Thanks for the help 
Rick


----------



## pogobill (Jan 31, 2012)

It looks like your tractor was made between 1998 and 2001, if it is a John Deere Sabre, according to tractordata.com .

http://www.tractordata.com/lawn-tra...re/sabre-lawn-tractors-horsepower-sorted.html

It shows that your unit would be a 2046HV. If you follow the link below

http://www.ifixit.com/Answers/View/18927/How+to+put+belt+back+on+a+john+deere+sabre+riding+mower

And go to the site the guy mentions, and follow his directions, you will find that your drive V-belt part number is GX10644 and the V-belt for the mower deck would be part number GX10176.

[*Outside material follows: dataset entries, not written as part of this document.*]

-- ==== Sys2Proof/Laws/FetchSound.lean ====
section
/-! SUPPORT. The soundness of the TFU and the window cache (R20, R131) through every operation that a command is made of, one lemma each. -/

namespace Sys2Proof.Machine


theorem SlotFetch.of_frame {i j : Slot} {s t : State} (h : SlotFetch s j) (fr : EngineFrame i s t)
    (hj : j ≠ i) : SlotFetch t j := by
  have ho : t.slotOps j = s.slotOps j := by
    obtain ⟨ops, hq, hown⟩ := fr.tableOps
    unfold State.slotOps
    rw [hq, fr.inFlight, List.filter_append, List.filter_append, List.filter_append]
    have : ops.filter (fun o => decide (o.owner = some j)) = [] :=
      List.filter_eq_nil_iff.mpr fun o ho => by simp [hown o ho, Ne.symm hj]
    rw [this, List.append_nil]
  have hl := fr.otherLists j hj
  have hs := fr.otherSlots j hj
  exact ⟨by rw [ho]; exact h.one, by rw [ho, hs]; exact h.atRest, by rw [hl.1]; exact h.staged,
    by rw [hl.2]; exact h.committed, by rw [ho, hl.1, hs]; exact h.room⟩

theorem rootReads_of_frame {i : Slot} {s t : State} (fr : EngineFrame i s t) :
    t.rootReads = s.rootReads := by
  obtain ⟨ops, hq, hown⟩ := fr.tableOps
  unfold State.rootReads
  rw [hq, fr.inFlight, List.filter_append, List.filter_append, List.filter_append]
  have : ops.filter (fun o => o.owner.isNone) = [] :=
    List.filter_eq_nil_iff.mpr fun o ho => by simp [hown o ho]
  rw [this, List.append_nil]

/-- The device has no root copy yet: every slot is OFF or UNBOUND (R18). -/
def BeforeRootCopy (s : State) : Prop := s.device = .direct ∨ (s.device = .starting ∧ s.root = none)

/-- An operation of the switch engine for one slot. -/
theorem FetchSound.of_frame {i : Slot} {s t : State} (h : FetchSound s) (fr : EngineFrame i s t)
    (hi : SlotFetch t i)
    (hs : BeforeRootCopy s → (t.slot i).state = .off ∨ (t.slot i).state = .unbound) :
        FetchSound t where
  slots := fun j => by
    by_cases hj : j = i
    · rw [hj]; exact hi
    · exact (h.slots j).of_frame fr hj
  root := by rw [rootReads_of_frame fr, fr.device, fr.root, fr.tracker]; exact h.root
  start := fun hb j => by
    rw [fr.device, fr.root] at hb
    by_cases hj : j = i
    · rw [hj]; exact hs hb
    · rw [fr.otherSlots j hj]; exact h.start hb j

/-- What leaves the TFU, the window cache, every slot's state and switch record, the device state and the
root copy alone, and puts nothing into an empty tracker, keeps them sound. -/
theorem FetchSound.of {s t : State} (h : FetchSound s) (ht : t.tfu = s.tfu) (hc : t.cache = s.cache)
    (hs : ∀ i : Slot, (t.slot i).state = (s.slot i).state ∧ (t.slot i).switch = (s.slot i).switch)
    (hd : t.device = s.device) (hr : t.root = s.root) (hk : s.tracker = [] → t.tracker = []) :
    FetchSound t where
  slots := fun i => (h.slots i).of ht hc (hs i).1 (hs i).2
  root := by
    have : t.rootReads = s.rootReads := by unfold State.rootReads; rw [ht]
    rw [this, hd, hr]
    exact fun hx => ⟨(h.root hx).1, (h.root hx).2.1, (h.root hx).2.2.1, hk (h.root hx).2.2.2⟩
  start := fun hb i => by
    rw [hd, hr] at hb
    rw [(hs i).1]
    exact h.start hb i

theorem FetchSound.of_slots {s t : State} (h : FetchSound s) (ht : t.tfu = s.tfu)
    (hc : t.cache = s.cache)
    (hs : t.slots = s.slots)
    (hd : t.device = s.device) (hr : t.root = s.root) (hk : s.tracker = [] → t.tracker = []) :
    FetchSound t :=
  h.of ht hc (fun i => by unfold State.slot; rw [hs]; exact ⟨rfl, rfl⟩) hd hr hk

theorem fetchSound_finish {s t : State} (hs : FetchSound s) (h : finish s = .next t) :
    FetchSound t := by
  unfold finish at h
  obtain rfl := Host.Outcome.next.inj h
  exact hs.of_slots rfl rfl rfl rfl rfl id

theorem slotOps_of_before {s : State} (h : FetchSound s) (hb : BeforeRootCopy s) (i : Slot) :
    s.slotOps i = [] :=
  (h.slots i).atRest ((h.start hb i).elim Or.inl fun x => Or.inr (Or.inl x))

/-! ### The device state -/

theorem fetchSound_foldl {α : Type} {f : State → α → State}
    (hf : ∀ s a, FetchSound s → FetchSound (f s a)) :
    ∀ (l : List α) (s : State), FetchSound s → FetchSound (l.foldl f s) := by
  intro l
  induction l with
  | nil => exact fun _ h => h
  | cons a l ih => exact fun s h => ih _ (hf s a h)

theorem fetchSound_setSlot {s : State} (h : FetchSound s) (i : Slot) (r : SlotRecord)
    (h1 : r.state = (s.slot i).state) (h2 : r.switch = (s.slot i).switch) : FetchSound
        (s.setSlot i r) := by
  refine h.of rfl rfl (fun j => ?_) rfl rfl id
  by_cases hj : j = i
  · subst hj; rw [State.slot_setSlot]; exact ⟨h1, h2⟩
  · rw [State.slot_setSlot_ne _ _ hj]; exact ⟨rfl, rfl⟩

theorem slots_answerUnboundQueues (t : State) (i : Slot) :
    (t.answerUnboundQueues i).slots = t.slots := by
  unfold State.answerUnboundQueues
  have : ∀ (l : List Request) (u : State), (l.foldl answerUnbound u).slots = u.slots := by
    intro l
    induction l with
    | nil => exact fun _ => rfl
    | cons r l ih => exact fun u => (ih _).trans rfl
  exact this _ _

theorem fetchSound_answerUnboundQueues {s : State} (h : FetchSound s) (i : Slot) :
    FetchSound (s.answerUnboundQueues i) := by
  refine h.of_frame (EngineFrame.answerUnboundQueues s i)
    (answerUnboundQueues_fetch (h.slots i) i) fun hb => ?_
  unfold State.slot
  rw [slots_answerUnboundQueues]
  exact h.start hb i

theorem fetchSound_answerUnboundSlot {s : State} (h : FetchSound s) (i : Slot) :
    FetchSound (answerUnboundSlot s i) := by
  unfold answerUnboundSlot
  split
  · exact fetchSound_answerUnboundQueues h i
  · exact h

theorem fetchSound_answerIfUnbound {s : State} (h : FetchSound s) (i : Slot) (was : Bool) :
    FetchSound (answerIfUnbound s i was) := by
  unfold answerIfUnbound
  split
  · exact fetchSound_answerUnboundQueues h i
  · exact h

theorem fetchSound_enterRunning {s : State} (h : FetchSound s) (hr : s.root.isSome) :
    FetchSound (enterRunning s) := by
  have hroot : s.rootReads = [] := by
    by_contra hx
    have := (h.root hx).2.2.1
    simp [this] at hr
  have h0 : FetchSound (State.setSticky
      { s with
        device := .running
        startResult := .done
        timer := { s.timer with
          count := 0
          running := decide (s.epochLength ≠ 0) } } startDoneBit) :=
    { slots := fun i => (h.slots i).of rfl rfl rfl rfl
      root := fun hx => absurd hroot hx
      start := fun hb => by
        rcases hb with hb | hb
        · exact absurd hb (by simp [State.setSticky])
        · exact absurd hb.1 (by simp [State.setSticky]) }
  exact fetchSound_foldl (fun t i ht => fetchSound_answerUnboundSlot ht i) _ _ h0

theorem fetchSound_deviceProgress {s : State} (h : FetchSound s) : FetchSound (deviceProgress s) := by
  unfold deviceProgress
  split
  next hs =>
    simp only [State.startEnds, Bool.and_eq_true, decide_eq_true_iff] at hs
    exact fetchSound_enterRunning h hs.1.2
  · split
    next hq =>
      simp only [State.quiesceEnds, Bool.and_eq_true, decide_eq_true_iff] at hq
      exact
        { slots := fun i => (h.slots i).of rfl rfl rfl rfl
          root := fun hx => absurd ((h.root hx).2.1) (by rw [hq.1.1.1]; simp)
          start := fun hb => by
            rcases hb with hb | hb
            · exact absurd hb (by simp [enterQuiesced, State.setSticky])
            · exact absurd hb.1 (by simp [enterQuiesced, State.setSticky]) }
    · exact h

theorem fetchSound_takeForce {s : State} (h : FetchSound s) (i : Slot) :
    FetchSound (takeForce s i) := by
  refine h.of_frame (takeForce_frame s i) (takeForce_fetch (h.slots i)) fun hb => ?_
  have : takeForce s i = s := by
    unfold takeForce
    dsimp only
    split
    · rfl
    · rw [if_neg]
      rintro ⟨hr, _⟩
      rcases hb with hb | hb
      · exact absurd (hr.symm.trans hb) (by simp)
      · exact absurd (hr.symm.trans hb.1) (by simp)
  rw [this]
  exact h.start hb i

theorem fetchSound_conclude {s : State} (h : FetchSound s) (i : Slot) : FetchSound (conclude s i) :=
  fetchSound_answerIfUnbound (fetchSound_takeForce h i) i _

/-! ### The settlement of a granule -/

theorem fetchSound_queueRootRead {s : State} (h : FetchSound s) (hr : s.rootReads = []) :
    FetchSound (queueRootRead s) := by
  unfold queueRootRead
  split
  next hc =>
    have hb : BeforeRootCopy s := Or.inr ⟨hc.1, hc.2.1⟩
    have hops : ∀ i, (s.queueTable (rootRead s.rootAddr)).slotOps i = [] := by
      intro i
      have := slotOps_of_before h hb i
      unfold State.slotOps at this ⊢
      rw [List.filter_append, List.append_eq_nil_iff] at this
      show List.filter _ ((s.tfu.queue ++ [_]) ++ _) = _
      rw [List.filter_append, List.filter_append, this.1]
      show _ ++ List.filter _ (s.tfu.inFlight.map (·.operation)).toList = _
      rw [this.2]
      simp [rootRead]
    refine ⟨fun i => ⟨by simp [hops], fun _ => hops i, (h.slots i).staged,
        (h.slots i).committed, by simp [hops]⟩,
      fun _ => ⟨?_, hc.1, hc.2.1, hc.2.2⟩, fun _ => h.start hb⟩
    unfold State.rootReads at hr ⊢
    rw [List.filter_append, List.append_eq_nil_iff] at hr
    show (List.filter _ ((s.tfu.queue ++ [_]) ++ _)).length = 1
    rw [List.filter_append, List.filter_append, hr.1]
    show (_ ++ List.filter _ (s.tfu.inFlight.map (·.operation)).toList).length = 1
    rw [hr.2]
    rfl
  · exact h

theorem fetchSound_reportWatch {s : State} (h : FetchSound s) (e : TrackerEntry) (st : RespStatus) :
    FetchSound (reportWatch s e st) := by
  unfold reportWatch
  split
  · have hsw : ∀ sw : SwitchRec, (sw.report st).cursor = sw.cursor := by
      intro sw; unfold SwitchRec.report; split <;> rfl
    have he := h.slots e.slot
    refine h.of_frame
        (EngineFrame.setSwitch s e.slot _) ⟨he.one, ?_, he.staged, he.committed, ?_⟩ ?_
    · simp only [State.setSwitch, State.slot_setSlot]; exact he.atRest
    · intro o ho hw
      obtain ⟨sw, c, h1, h2, h3, h4⟩ := he.room o ho hw
      exact ⟨sw.report st, c, by simp [State.setSwitch, h1], (hsw sw).trans h2, h3, h4⟩
    · simp only [State.setSwitch, State.slot_setSlot]; exact fun hb => h.start hb e.slot
  · exact h

theorem endDraining_of_not {s : State} {i : Slot} (h : (s.slot i).state ≠ .draining) :
    endDraining s i = s := by
  unfold endDraining
  rw [if_neg]
  exact fun hx => h hx.1

theorem fetchSound_endDraining {s : State} (h : FetchSound s) (i : Slot) :
    FetchSound (endDraining s i) := by
  by_cases hd : (s.slot i).state = .draining
  · refine h.of_frame (endDraining_frame s i)
      (endDraining_fetch ((h.slots i).idle (by simp [hd]))) fun hb => ?_
    have := h.start hb i
    simp [hd] at this
  · rw [endDraining_of_not hd]
    exact h

theorem fetchSound_afterGranule {s : State} (h : FetchSound s) (hr : s.rootReads = []) (i : Slot) :
    FetchSound (afterGranule s i) := by
  unfold afterGranule
  refine fetchSound_deviceProgress (fetchSound_queueRootRead ?_ ?_)
  · split
    · exact fetchSound_conclude (fetchSound_endDraining h i) i
    · exact h
  · split
    · rw [rootReads_of_frame (conclude_frame _ i), rootReads_of_frame (endDraining_frame s i)]
      exact hr
    · exact hr

theorem settleRequest_same (s : State) (e : TrackerEntry) (x : Settlement) :
    (settleRequest s e x).tfu = s.tfu ∧ (settleRequest s e x).cache = s.cache ∧
      (settleRequest s e x).slots = s.slots ∧ (settleRequest s e x).device = s.device ∧
      (settleRequest s e x).root = s.root ∧ (settleRequest s e x).tracker = s.tracker := by
  unfold settleRequest putSettled
  split
  · split <;> exact ⟨rfl, rfl, rfl, rfl, rfl, rfl⟩
  · exact ⟨rfl, rfl, rfl, rfl, rfl, rfl⟩

theorem logSettlement_same (s : State) (e : TrackerEntry) (x : Settlement) :
    (logSettlement s e x).tfu = s.tfu ∧ (logSettlement s e x).cache = s.cache ∧
      (logSettlement s e x).slots = s.slots ∧ (logSettlement s e x).device = s.device ∧
      (logSettlement s e x).root = s.root ∧ (logSettlement s e x).tracker = s.tracker := by
  unfold logSettlement
  split <;> exact ⟨rfl, rfl, rfl, rfl, rfl, rfl⟩

theorem fetchSound_settleGranule {s : State} (h : FetchSound s) (p : MemPort) (id : IssueId)
    {e : TrackerEntry} (he : e ∈ s.tracker) (x : Settlement) : FetchSound (settleGranule s p id e x) := by
  have hr : s.rootReads = [] := by
    by_contra hx
    have := (h.root hx).2.2.2
    simp [this] at he
  unfold settleGranule
  have h1 := settleRequest_same (logSettlement (releaseGranule s p id x.idState) e x) e x
  have h2 := logSettlement_same (releaseGranule s p id x.idState) e x
  have h3 : (releaseGranule s p id x.idState).tfu = s.tfu ∧
      (releaseGranule s p id x.idState).cache = s.cache ∧
      (releaseGranule s p id x.idState).slots = s.slots ∧
      (releaseGranule s p id x.idState).device = s.device ∧
      (releaseGranule s p id x.idState).root = s.root := by cases p <;> exact ⟨rfl, rfl, rfl, rfl, rfl⟩
  have h0 : FetchSound
      ((settleRequest (logSettlement (releaseGranule s p id x.idState) e x) e x).spendFree
        (e.count - x.data.length)) := by
    refine h.of_slots (h1.1.trans (h2.1.trans h3.1)) (h1.2.1.trans (h2.2.1.trans h3.2.1))
      (h1.2.2.1.trans (h2.2.2.1.trans h3.2.2.1)) (h1.2.2.2.1.trans (h2.2.2.2.1.trans h3.2.2.2.1))
      (h1.2.2.2.2.1.trans (h2.2.2.2.2.1.trans h3.2.2.2.2)) fun hk => ?_
    simp [hk] at he
  refine fetchSound_afterGranule (fetchSound_reportWatch h0 e _) ?_ _
  have : (reportWatch ((settleRequest (logSettlement
      (releaseGranule s p id x.idState) e x) e x).spendFree
        (e.count - x.data.length)) e x.status).tfu = s.tfu := by
    unfold reportWatch
    split <;> exact h1.1.trans (h2.1.trans h3.1)
  unfold State.rootReads
  rw [this]
  exact hr

/-! ### The settlement of a table operation -/

/-- The TFU freed of its operation in flight. -/
theorem released_slotOps {s : State} {f : TfuFlight} (hf : s.tfu.inFlight = some f) (id : IssueId)
    (st : IdState) (n : Nat) (i : Slot) :
    s.slotOps i = ((releaseTable s id st).spendFree n).slotOps i ++
      (if f.operation.owner = some i then [f.operation] else []) := by
  unfold State.slotOps
  rw [hf, List.filter_append]
  show _ = List.filter _ (s.tfu.queue ++ []) ++ _
  rw [List.append_nil]
  congr 1
  by_cases ho : f.operation.owner = some i <;> simp [ho]

theorem fetchSound_startFailed {s : State} (h : FetchSound s) (hb : BeforeRootCopy s)
    (hr : s.rootReads = [])
    (c : StartResult) : FetchSound (startFailed s c) where
  slots := fun i => (h.slots i).of rfl rfl rfl rfl
  root := fun hx => absurd hr hx
  start := fun _ => h.start hb

theorem beginBoot_frame (s : State) (i : Slot) : EngineFrame i s (beginBoot s i) := by
  unfold beginBoot
  exact (EngineFrame.setSlot s i _).trans (startBind_frame _ i _)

If you can verify this as being correct, you can look up Belt cross reference on the internet and maybe you can find belt sold by a different company like gates or DAYCO or even PIXUSA. If that doesn't work, you can get a hold of a local Lawn tractor dealer and see if they sell a compatible belt. Lowes, Home Depot all sorts of places come to mind.
Here's some interesting reading.... http://www.tractor-review.com/john-deere-sabre.html

Good luck with your search. I see they are not cheap to begin with......
Cheers

http://www.vbelts4less.com/search.asp?type=custom&keyword=GX10176&search=Search


----------



## whobdah (Nov 2, 2009)

Basically, that's bad news all around. The belts are expensive. They are hard to put on...two guys need to work together on one belt? (according to the article). I need to do it....someone who's not very good at these types of things. That's not very encouraging.


----------



## pogobill (Jan 31, 2012)

Rick,
Did you open up the link to the John Deere parts schematics? I think they show a good deal about how to route the belts, and I think with a little thinking, investigating and a bit of sizing things up, you'll do just fine. Check out a thread on this forum under John Deere Lawn tractors and I'm sure some one can give you some tips. 
There are a few other sites as well that may help with a trick or two.
I hope the belt part numbers help you out. I know they are expensive, but I've had my lawn tractor for a few years, and changing a belt is the farthest thing from my mind. They should last for a long time.


----------



## whobdah (Nov 2, 2009)

The belt under the chassis is frayed a little and slipped off last year. The one on the deck is constantly falling off. I know neither has been replaced. That's at least 10 years, if not more. I'm thinking about double checking with the dealer, as far as belts go and ordering them. I've done alot of stuff by myself, and I fixed it, suprisingly enough. This might be another one of those grand hair pulling experiences. Thanks for the help. I'll let you know.


----------



## stretch6000 (Jan 21, 2013)

If the belt keeps coming off make sure all pulleys are in line, you may have hit something causing a bent shaft, a new belt will still come off as easy..normally they slip when worn out as they are self adjusting.


----------



## whobdah (Nov 2, 2009)

Update: I went to the dealer to find out some things. It turns out that the guy who first bought my tractor bought it from that dealer. He recommended I keep the drive belt on until it breaks. It takes one of his guys 1-2 hours to change it. That means it will take me about 8 hrs. He gave me a picture of the shafts and pulleys so I'll know if it's in the right place or not. I bought the deck belt, oil and oil filter. I know I could have gotten it cheaper somewhere else, but he had all the information for my lawn mower and I didn't feel like going somewhere else. Today I took the battery out and exchanged it at TSC. I also got some zinc bolts (hoping they will resist corrosion) for the battery...the other ones were corroded big time. It took me awhile to get the positive side off. Anyway, thanks for the advice on everything. Once I get the deck off, I'll be able to see the drive belt better and decide then. I got new blades last year, I was thinking about sharpening them on my grinder but I tried that once on the old blades. That didn't turn out so good. Any advice would be helpful.


----------